OpenSearch Dashboards should not be run as root. Use --allow-root to continue.
[opensearch@hdpmaster ~]$ /data/apps/opensearch-dashboards-2.1.0/bin/opensearch-dashboards-plugin list
alertingDashboards@2.1.0.0
anomalyDetectionDashboards@2.1.0.0
ganttChartDashboards@2.1.0.0
indexManagementDashboards@2.1.0.0
notificationsDashboards@2.1.0.0
observabilityDashboards@2.1.0.0
queryWorkbenchDashboards@2.1.0.0
reportsDashboards@2.1.0.0
securityDashboards@2.1.0.0



[opensearch@hdpmaster ~]$ /data/apps/opensearch-dashboards-2.1.0/bin/opensearch-dashboards-plugin remove securityDashboards
Removing securityDashboards...
Plugin removal complete
Restart opensearch and opensearch dashboards
[opensearch@hdpmaster ~]$ opensearch
[opensearch@hdpmaster ~]$ opensearch-dashboards
[opensearch@hdpmaster ~]$ /data/apps/opensearch-dashboards-2.1.0/bin/opensearch-dashboards-plugin remove securityDashboards
Removing securityDashboards...
Plugin removal complete



Opensearch-Dashboards

Install opensearch-dashboards after downloading, and install the security configuration 

[hdpsysuser@hdpmaster sw]$ tar -xvf opensearch-dashboards-2.1.0-linux-x64.tar.gz
[hdpsysuser@hdpmaster sw]$ mv opensearch-dashboards-2.1.0 /data/apps
[hdpsysuser@hdpmaster apps]$ sudo chown -R opensearch:opensearch /data/apps/opensearch-dashboards-2.1.0/
[hdpsysuser@hdpmaster apps]$ su - opensearch
[opensearch@hdpmaster ~]$ export OPENSEARCH_DASHBOARDS_HOME=/data/apps/opensearch-dashboards-2.1.0
[opensearch@hdpmaster ~]$ export PATH=$PATH:$OPENSEARCH_DASHBOARDS_HOME/bin

-- Config Location

vim /data/apps/opensearch-dashboards-2.1.0/config/opensearch_dashboards.yml

server.host: "hdpmaster"
server.name: hdpmaster
opensearch.hosts: [http://hdpmaster:9200]

[opensearch@hdpmaster ~]$ opensearch-dashboards


Access http://hdpmaster:5601/





Logstash

Logstash is a real-time event processing engine.

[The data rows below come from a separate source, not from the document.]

-- ==== Sys2Proof/Machine/Command.lean ====
section
/-!
DEFINITION. The commands of the host, each one rising edge of `clk` (44_command_interface.md R236 to R239,
70_reset_and_hazards.md R290, R292), in the priority of 60_exceptions.md R261; and HALT and UNASSIGNED.
-/

namespace Sys2Proof.Machine

/-- An edge that brings no accepted command: what it does depends on the mode alone (44 R238, 60 R261 items 2 to 5 and
8). -/
def nopEdge (s : State) : State :=
  let t := clearStrobes (recordTick s)
  match s.mode with
  | .halted => t
  | .init => if s.pins.initFault then raiseFatal .initFault t else { t with mode := .wait }
  | .tx => if s.pins.txFault then raiseFatal .txFault t else seqEdge t
  | .wait => t

/-- The accept edge of a tick: capture, CTRL_UPDATE and paint at once, and the Transmitter started (44 R236). -/
def acceptTick (sample : Int) (now : Nat) (s : State) : State :=
  { ctrlUpdate sample now (clearStrobes s) with
    curSample := sample, mode := .tx, seq := ⟨.load, 0, 7, 0⟩, wire := [] }

/-- An edge with TICK: accepted in mode WAIT only, elsewhere as NOP (44 R236, R239). -/
def tickEdge (sample : Int) (now : Nat) (s : State) : State :=
  if s.mode = .wait then acceptTick sample now s else nopEdge s

/-- An edge with TICK_SFAULT: in mode WAIT the policy decides, elsewhere as NOP (44 R237, R239; 60 R253, R256). -/
def tickSfaultEdge (s : State) : State :=
  if s.mode = .wait then
    match s.params.sensorFaultPolicy with
    | .fatal => raiseFatal .sensorFault (clearStrobes s)
    | .tolerant => { s with tickDone := true, sensorWarn := true }
  else nopEdge s

/-- An edge with `rst = 1`, in any mode; a frame in progress is cut (70 R290, R291). -/
def resetEdge (s : State) : State := resetBlock (recordTick s)

/-- RESET (70 R290). -/
def execReset (s : State) : Host.Outcome State Fault Refusal := .next (resetEdge s)

/-- NOP (44 R238). -/
def execNop (s : State) : Host.Outcome State Fault Refusal := .next (nopEdge s)

/-- TICK (44 R236). -/
def execTick (sample : Int) (now : Nat) (s : State) : Host.Outcome State Fault Refusal := .next (tickEdge sample now s)

/-- TICK_SFAULT (44 R237). -/
def execTickSfault (s : State) : Host.Outcome State Fault Refusal := .next (tickSfaultEdge s)

/-- HALT: `raise Fatal(code)` for code in {1, 2, 3}; 00 is never raised (60 R254, R251). -/
def execHalt (code : FaultCode) (s : State) : Host.Outcome State Fault Refusal :=
  if code = .none then .refused .haltWithoutCause else .next (raiseFatal code s)

/-- UNASSIGNED: operation ids 1100 to 1111 mean nothing (30 R102, 93 U17). -/
def execUnassigned (_x : BitVec 2) (_s : State) : Host.Outcome State Fault Refusal := .refused .unassignedOperation

end Sys2Proof.Machine
end

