-- ==== Sys2Proof/Machine/Program.lean ====
section
/-!
DEFINITION. The host programs of 30_encoding.md R105: each line is applied when the block can accept it, and is here the
run of clock edges it stands for. No instruction uses this file.
-/

namespace Sys2Proof.Machine

/-- A line of a host program. `txFaultAt` is `TXFAULT @n` on that tick (30 R105). -/
inductive Line where
  | reset (initFault : Bool)
  | tick (sample : Int) (now : Nat) (txFaultAt : Option Nat)
  | tickSfault
deriving DecidableEq, Repr

/-- NOP edges from cycle `cycle` of a tick on, `fuel` of them at most, until mode TX is left. -/
def runTick (txFaultAt : Option Nat) : Nat → Nat → State → State
  | 0, _, s => s
  | fuel + 1, cycle, s =>
    if s.mode = .tx then
      runTick txFaultAt fuel (cycle + 1) (nopEdge { s with pins := { txFault := decide (txFaultAt = some cycle) } })
    else s

/-- The cycles mode TX lasts when no fault strikes: `1 + S + T_LATCH` (41 R156). -/
def tickCycles (s : State) : Nat := 1 + symbolTicks s.params (snapshotOf s.params s.fb) + s.params.tLatch

/-- A line carried out: RESET for one cycle and then one NOP cycle; a tick with NOPs until it completes; a failed read
(30 R105). -/
def runLine (l : Line) (s : State) : State :=
  match l with
  | .reset initFault => nopEdge { resetEdge s with pins := { initFault := initFault } }
  | .tick sample now txFaultAt =>
    let accepted := tickEdge sample now { s with pins := {} }
    runTick txFaultAt (tickCycles accepted) 1 accepted
  | .tickSfault => tickSfaultEdge { s with pins := {} }

/-- A host program: its lines in order. -/
def runProgram (ls : List Line) (s : State) : State := ls.foldl (fun t l => runLine l t) s

end Sys2Proof.Machine
end

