-- ==== Sys2Proof/Laws/State.lean ====
section
/-!
SUPPORT. What each named update of the state leaves in each field: one lemma a field, so that no later proof unfolds a
record update.
-/

namespace Sys2Proof.Machine

/-! ### clearStrobes -/

@[simp] theorem clearStrobes_params (s : State) : (clearStrobes s).params = s.params := rfl

@[simp] theorem clearStrobes_fb (s : State) : (clearStrobes s).fb = s.fb := rfl

@[simp] theorem clearStrobes_blink (s : State) : (clearStrobes s).blink = s.blink := rfl

@[simp] theorem clearStrobes_blinkStart (s : State) : (clearStrobes s).blinkStart = s.blinkStart := rfl

@[simp] theorem clearStrobes_prevSample (s : State) : (clearStrobes s).prevSample = s.prevSample := rfl

@[simp] theorem clearStrobes_baselineValid (s : State) : (clearStrobes s).baselineValid = s.baselineValid := rfl

@[simp] theorem clearStrobes_curSample (s : State) : (clearStrobes s).curSample = s.curSample := rfl

@[simp] theorem clearStrobes_mode (s : State) : (clearStrobes s).mode = s.mode := rfl

@[simp] theorem clearStrobes_faultCode (s : State) : (clearStrobes s).faultCode = s.faultCode := rfl

@[simp] theorem clearStrobes_seq (s : State) : (clearStrobes s).seq = s.seq := rfl

@[simp] theorem clearStrobes_tickDone (s : State) : (clearStrobes s).tickDone = false := rfl

@[simp] theorem clearStrobes_sensorWarn (s : State) : (clearStrobes s).sensorWarn = false := rfl

@[simp] theorem clearStrobes_pins (s : State) : (clearStrobes s).pins = s.pins := rfl

@[simp] theorem clearStrobes_script (s : State) : (clearStrobes s).script = s.script := rfl

@[simp] theorem clearStrobes_wire (s : State) : (clearStrobes s).wire = s.wire := rfl

@[simp] theorem clearStrobes_result (s : State) : (clearStrobes s).result = s.result := rfl

/-! ### resetBlock -/

@[simp] theorem resetBlock_params (s : State) : (resetBlock s).params = s.params := rfl

@[simp] theorem resetBlock_fb (s : State) : (resetBlock s).fb = List.replicate s.params.ledCount Pixel.off := rfl

@[simp] theorem resetBlock_blink (s : State) : (resetBlock s).blink = .idle := rfl

@[simp] theorem resetBlock_blinkStart (s : State) : (resetBlock s).blinkStart = 0 := rfl

@[simp] theorem resetBlock_prevSample (s : State) : (resetBlock s).prevSample = 0 := rfl

@[simp] theorem resetBlock_baselineValid (s : State) : (resetBlock s).baselineValid = false := rfl

@[simp] theorem resetBlock_curSample (s : State) : (resetBlock s).curSample = 0 := rfl

@[simp] theorem resetBlock_mode (s : State) : (resetBlock s).mode = .init := rfl

@[simp] theorem resetBlock_faultCode (s : State) : (resetBlock s).faultCode = .none := rfl

@[simp] theorem resetBlock_seq (s : State) : (resetBlock s).seq = Seq.rest := rfl

@[simp] theorem resetBlock_tickDone (s : State) : (resetBlock s).tickDone = false := rfl
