-- ==== Sys2Proof/Tests/Slice0.lean ====
section
/-!
SUPPORT. Tests on fixed values, each from a worked example or a table of the spec (cited), and the witnesses that meet
the hypotheses of the statements.
-/

namespace Sys2Proof.Tests

open Sys2Proof.Machine

/-! ### Small states -/

/-- The parameters of 95, section 2: the profile (3,9,9,3) and the defaults. -/
def demoParams : Params := { Config.params with t0h := 3, t0l := 9, t1h := 9, t1l := 3 }

/-- A strip of two pixels, five index bits and a dim colour for off: the parameters R7 names that W leaves fixed. -/
def shortStrip : Params := { demoParams with ledCount := 2, idxW := 5, colorOff := ⟨0, 0, 1⟩ }

/-- RETRIGGER IGNORE (43 R197). -/
def ignoring : Params := { demoParams with retrigger := .ignore }

/-- The second profile of 95, section 2. -/
def otherParams : Params := { demoParams with t0h := 4, t0l := 8, t1h := 8, t1l := 5, tLatch := 600 }

/-- After reset and the INIT cycle (70 R293). -/
def waiting : State := { State.reset with params := demoParams, mode := .wait }

/-- Before the INIT edge. -/
def starting : State := { State.reset with params := demoParams }

/-- After a baseline tick with sample 1000. -/
def baselined : State := { waiting with prevSample := 1000, curSample := 1000, baselineValid := true }

/-- After a trigger at 100 ms with sample 1250, all red, its tick completed. -/
def redBlinking : State :=
  { baselined with
    fb := List.replicate 14 ⟨255, 0, 0⟩, blink := .blinking, blinkStart := 100, prevSample := 1250,
    curSample := 1250 }

/-- A sequencer position in a transmission of the red frame. -/
def sending (q : Machine.Seq) : State := { redBlinking with prevSample := 1000, mode := .tx, seq := q }

/-- The same with `tx_fault` at the present edge. -/
def sendingFaulty (q : Machine.Seq) : State := { sending q with pins := { txFault := true } }

/-- Halted for a sensor fault. -/
def haltedState : State := { redBlinking with mode := .halted, faultCode := .sensorFault }

/-- The next state, where there is one. -/
def after (i : Instr) (s : State) : Option State :=
  match exec i s with
  | .next t => some t
  | .fault _ => none
  | .refused _ => none

/-- The refusal, where there is one. -/
def refusalOf (i : Instr) (s : State) : Option Refusal :=
  match exec i s with
  | .next _ => none
  | .fault _ => none
  | .refused r => some r

/-- What the decoder gives, where it gives an instruction. -/
def decoded (x : Stimulus) : Option Instr := (decode demoParams x).toOption

/-! ### Ill-formed terms -/

theorem test_sample_above_range_is_ill_formed : wellFormed demoParams (.tick 32768 0) = false := by decide

theorem test_sample_below_range_is_ill_formed : wellFormed demoParams (.ctrlUpdate (-32769) 0) = false := by decide

theorem test_time_out_of_range_is_ill_formed :
    wellFormed demoParams (.tick 0 4294967296) = false ∧ wellFormed demoParams (.ctrlUpdate 0 4294967296) = false := by
  decide

theorem test_empty_pulse_is_ill_formed : wellFormed demoParams (.decode [⟨true, 3⟩, ⟨false, 0⟩]) = false := by decide

theorem test_short_snapshot_is_ill_formed : wellFormed demoParams (.transmit [0, 0, 0]) = false := by decide

theorem test_wide_index_is_ill_formed :
    wellFormed demoParams (.setPixel 256 1 2 3) = false ∧ wellFormed shortStrip (.setPixel 32 1 2 3) = false := by
  decide

theorem test_code_none_is_ill_formed : wellFormed demoParams (.halt .none) = false := by decide

theorem test_unassigned_is_ill_formed : wellFormed demoParams (.unassigned 0b10) = false := by decide
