/-- Log entry 13: the table's word, placed, is the next operation run, in every admitting state with
no reserved word placed. -/
def Obligations.PlacedWordRunsNext : Prop :=
  ∀ (s : State) (nbits w : Nat) (i : Instr), s.Admits → decodeTableWord nbits w = some i →
    step (s.withFetchWord nbits w) = exec i (s.withFetchWord nbits w).takeTurn

/-! ## The invariant -/

/-- The invariant holds at reset. -/
def Obligations.InvariantHoldsAtReset : Prop := State.reset.Inv

/-- R41, R37, R67, R174: every step of either agent, and the hardware reset, keeps the invariant. -/
def Obligations.StepKeepsInvariant : Prop :=
  ∀ s t : State, s.Inv → step s = .next t → t.Inv

/-- R226, R252: a state that meets the invariant always has a next step, no fault and no refusal, and so
goes on for ever under every schedule (R73, log entry 17). R252: without core_fair a schedule that
never steps the core, here one without a reset, keeps BUSY = 1 for ever. -/
def Obligations.InvariantStateAlwaysSteps : Prop :=
  (∀ s : State, s.Inv → ∃ t, step s = .next t) ∧
  (∀ (s : State) (sched : Schedule) (n : Nat), s.Inv → ∃ t, s.under sched n = .next t) ∧
  ∀ (s : State) (sched : Schedule), s.Admits → s.busy = true →
    (∀ n, (sched n).harmless = true ∧ sched n ≠ .core) → ∀ n, s.busyUnder sched n
end

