/-- D-HOST: index PB_BYTES, and busy. -/
theorem test_msgRead_refused : view (exec (.msgRead 4096#32 0#32) abc) State.hresp =
      some (some ⟨true, 0#32⟩) ∧
    view (exec (.msgRead 0#32 0#32) { abc with busy := true }) State.hresp =
      some (some ⟨true, 0#32⟩) := by decide

/-- D-HOST: data[31:8] ignored. -/
theorem test_msgWrite : view (exec (.msgWrite 0#32 0x161#32) State.reset)
    (fun t => (t.pb, t.hresp)) = some ([(0, 0x61#8)], some ⟨false, 0#32⟩) := by decide

/-- D-HOST: busy. -/
theorem test_msgWrite_busy : view (exec (.msgWrite 10#32 0x55#32) { abc with busy := true })
    (fun t => (t.pb, t.hresp)) = some (abc.pb, some ⟨true, 0#32⟩) := by decide

/-- P4, line 15. -/
theorem test_ctrlSreset : view (exec (.ctrlSreset 0#30 0#1)
    { busyAt Phase.round 17#8 with len := 3#64, errIe := true, ptr := 64#64, nblk := 1#64 })
    (fun t => (t.seq, t.busy, t.ptr, t.nblk, t.len, t.irqenWord)) =
      some (0#16, false, 0#64, 0#64, 3#64, 2#32) := by decide

/-- P2, line 7: PTR = L. -/
theorem test_ctrlStart : view (exec (.ctrlStart 0#30) abc) (fun t => (t.statusWord, t.seq, t.ptr)) =
    some (0x00000001#32, 0x0100#16, 3#64) := by decide

/-- D-ERR: L = 4087, 4088 and 2^61. -/
theorem test_ctrlStart_checks :
    view (exec (.ctrlStart 0#30) { abc with len := 4087#64 }) State.statusWord = some 0x01#32 ∧
    view (exec (.ctrlStart 0#30) { abc with len := 4088#64 }) State.statusWord = some 0x24#32 ∧
    view (exec (.ctrlStart 0#30) { abc with len := 0x2000000000000000#64 }) State.statusWord =
      some 0x14#32 := by decide

/-- R198. -/
theorem test_ctrlNop : view (exec (.ctrlNop 0x3FFFFFFF#30) doneAbc)
    (fun t => (t.done, t.nblk, t.hresp)) = some (true, 1#64, some ⟨false, 0#32⟩) := by decide

/-- R84: a BUSERR, and OK with the word of STATUS. -/
theorem test_encodeHresp : encodeHresp ⟨true, 0#32⟩ = 0x100000000#33 ∧
    encodeHresp ⟨false, 0x102#32⟩ = 0x000000102#33 := by decide

/-- D-SER: the ends of digest_out. -/
theorem test_digestOut : doneAbc.digestOut.extractLsb' 224 32 = 0xba7816bf#32 ∧
    doneAbc.digestOut.extractLsb' 0 32 = 0xf20015ad#32 := by decide

/-- 60_exceptions.md R222 through a step: a refused START takes no core step. -/
theorem test_step_refusedStart : view (step { abc with
    len := 4088#64, agenda := [.request (hreqWord 1#2 0#32 1#32)] })
    (fun t => (t.statusWord, t.seq, t.agenda)) = some (0x24#32, 0#16, []) := by decide

/-! ## Witnesses: states and operands that meet the hypotheses of the obligations

Each names its obligation; several lines are its clauses, or the ends of a range. -/

theorem witness_DecodeInvertsEncode : (Instr.schedLoad 15#8).WellFormed ∧
    (Instr.schedExp 16#8).WellFormed ∧ (Instr.schedExp 63#8).WellFormed ∧
    (Instr.round 0#8).WellFormed ∧ (Instr.round 63#8).WellFormed ∧
    (Instr.regWrite 0#32 1#32).WellFormed ∧ (Instr.ctrlSreset 1#30 1#1).WellFormed := by decide

theorem witness_EncodeInvertsDecode : decode (.uop 0x063F#16) = .ok (.schedExp 63#8) ∧
    decode (.hreq 0x30000000000000061#66) = .ok (.msgWrite 0#32 0x61#32) ∧
    decode (.ctrlw 1#32) = .ok (.ctrlStart 0#30) := by decide

/-- R88: the words at the edges of each reserved range, and their defined neighbours. -/
theorem witness_ReservedUopWordsRejected :
    decodeUop 0x0A00#16 = .ok .blockNext ∧ decodeUop 0x0B00#16 = .error (.reservedUop 0x0B00#16) ∧
    decodeUop 0xFF00#16 = .error (.reservedUop 0xFF00#16) ∧
    decodeUop 0x0001#16 = .error (.reservedUop 0x0001#16) ∧
    decodeUop 0x0510#16 = .error (.reservedUop 0x0510#16) ∧
    decodeUop 0x060F#16 = .error (.reservedUop 0x060F#16) ∧
    decodeUop 0x0640#16 = .error (.reservedUop 0x0640#16) ∧
    decodeUop 0x0840#16 = .error (.reservedUop 0x0840#16) := by decide

theorem witness_HostRequestFields :
    (0x161#32).extractLsb' 0 8 = (0xFFFFFF61#32).extractLsb' 0 8 ∧ 0x161#32 ≠ 0xFFFFFF61#32 := by
  decide

/-- T-SIG: rotr(00000001, 2), rotr(80000000, 25); and n = 1 and 31. -/
theorem witness_RotationMovesBits : rotr 1#32 2 = 0x40000000#32 ∧ rotr 0x80000000#32 25 = 0x40#32 ∧
    rotr 1#32 1 = 0x80000000#32 ∧ rotr 1#32 31 = 2#32 := by decide

theorem witness_SigmaFunctionsBitwise : (smallSigma0 1#32).getLsbD 25 = true ∧
    (smallSigma0 1#32).getLsbD 29 = false ∧ (bigSigma0 1#32).getLsbD 30 = true := by decide

/-- L = 55 has no zero fill, L = 56 has 63: indexes of every clause. -/
theorem witness_PaddingClosedForms :
    (55 + 1 + 0) % 64 = 56 ∧ 64 % 64 = 0 ∧ 55 + 9 ≤ 64 ∧
    (56 < 57 ∧ 57 < pbLen 56 - 8) ∧ (56 < 119 ∧ 119 < pbLen 56 - 8) ∧
    (pad (List.replicate 56 0x61#8))[119]? = some 0x00#8 ∧
    (pad (List.replicate 56 0x61#8))[127]? = some 0xc0#8 := by decide

theorem witness_DigestIsBigEndian : (digest hsAbc)[0]? = some 0xba#8 ∧
    (digest hsAbc)[31]? = some 0xad#8 := by decide

theorem witness_DigestPortReadsDigest : doneAbc.done = true ∧
    some (doneAbc.digestOut.extractLsb' 248 8) = (digest doneAbc.hs)[0]? := by decide

theorem witness_PadMarkAppendsMarker :
    (padding Phase.padMark 0#64 0#64).ptr.toNat < State.reset.pbBytes ∧
    (padding Phase.padMark 4095#64 0#64).ptr.toNat < State.reset.pbBytes := by decide

theorem witness_PadZeroAppendsZero :
    (padding Phase.padZero 1#64 0#64).ptr.toNat < State.reset.pbBytes ∧
    (padding Phase.padZero 4095#64 0#64).ptr.toNat < State.reset.pbBytes := by decide

theorem witness_PadLenAppendsBitLength :
    (padding Phase.padLen 56#64 3#64).ptr.toNat + 8 ≤ State.reset.pbBytes ∧
    (padding Phase.padLen 4088#64 4087#64).ptr.toNat + 8 ≤ State.reset.pbBytes := by decide

theorem witness_PaddingUnitPadsBuffer :
    let s := padding Phase.padMark 55#64 55#64
    let u := padding Phase.padMark 4087#64 4087#64
    (s.CoreAt Phase.padMark 0#8 ∧ s.LengthFits ∧ s.ptr = s.len) ∧
    (u.CoreAt Phase.padMark 0#8 ∧ u.LengthFits ∧ u.ptr = u.len) := by decide

theorem witness_SchedLoadReadsBlockWord :
    (15#8).toNat < 16 ∧
    64 * (0#64).toNat + 4 * (15#8).toNat + 4 ≤ State.reset.pbBytes ∧
    64 * (63#64).toNat + 4 * (15#8).toNat + 4 ≤ State.reset.pbBytes ∧
    zeros.byteAt (4 * (15#8).toNat + 3) = some 0x00#8 ∧
    (∀ j, j < 4 → zeros.byteAt (64 * (0#64).toNat + 4 * (15#8).toNat + j) ≠ none) := by decide

theorem witness_SchedExpFollowsRecurrence :
    (16 ≤ (16#8).toNat ∧ (16#8).toNat < 64) ∧ (16 ≤ (63#8).toNat ∧ (63#8).toNat < 64) := by decide

/-- A busy state over a block of written zeros. -/
def zeroBlock : State := { busyAt Phase.schedLoad 0#8 with pb := zeros, nblk := 1#64 }

theorem zeroBlock_holds : zeroBlock.HoldsBlock (List.replicate 64 0x00#8) := by decide

theorem witness_ExpanderFillsSchedule : zeroBlock.CoreAt Phase.schedLoad 0#8 ∧
    zeroBlock.HoldsBlock (List.replicate 64 0x00#8) := ⟨by decide, zeroBlock_holds⟩

theorem witness_BlockStepsCompress : zeroBlock.CoreAt Phase.schedLoad 0#8 ∧
    zeroBlock.HoldsBlock (List.replicate 64 0x00#8) := ⟨by decide, zeroBlock_holds⟩

theorem witness_RoundUpdatesWorkingVariables : (0#8).toNat < 64 ∧ (63#8).toNat < 64 := by decide

theorem witness_IdleCoreIsQuiescent :
    let s : State := { doneAbc with agenda := [.core] }
    (State.reset.Admits ∧ State.reset.busy = false ∧ State.reset.nextTurn = .core) ∧
    (s.Admits ∧ s.busy = false ∧ s.nextTurn = .core) := by decide

theorem witness_BlockNextAdvancesOrFinishes :
    let s : State := { busyAt Phase.blockNext 0#8 with nblk := 2#64 }
    let u : State := { s with blk := 1#64 }
    (s.blk.toNat + 1 < 2 ^ 64 ∧ s.blk.toNat + 1 < s.nblk.toNat) ∧
    (u.blk.toNat + 1 < 2 ^ 64 ∧ u.nblk.toNat ≤ u.blk.toNat + 1) := by decide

You can send events to Logstash from many different sources. Logstash processes the events and sends it one or more destinations eg; opensearch. Sending events to Logstash lets you decouple event processing from your app. Your app only needs to send events to Logstash and doesn’t need to know anything about what happens to the events afterwards.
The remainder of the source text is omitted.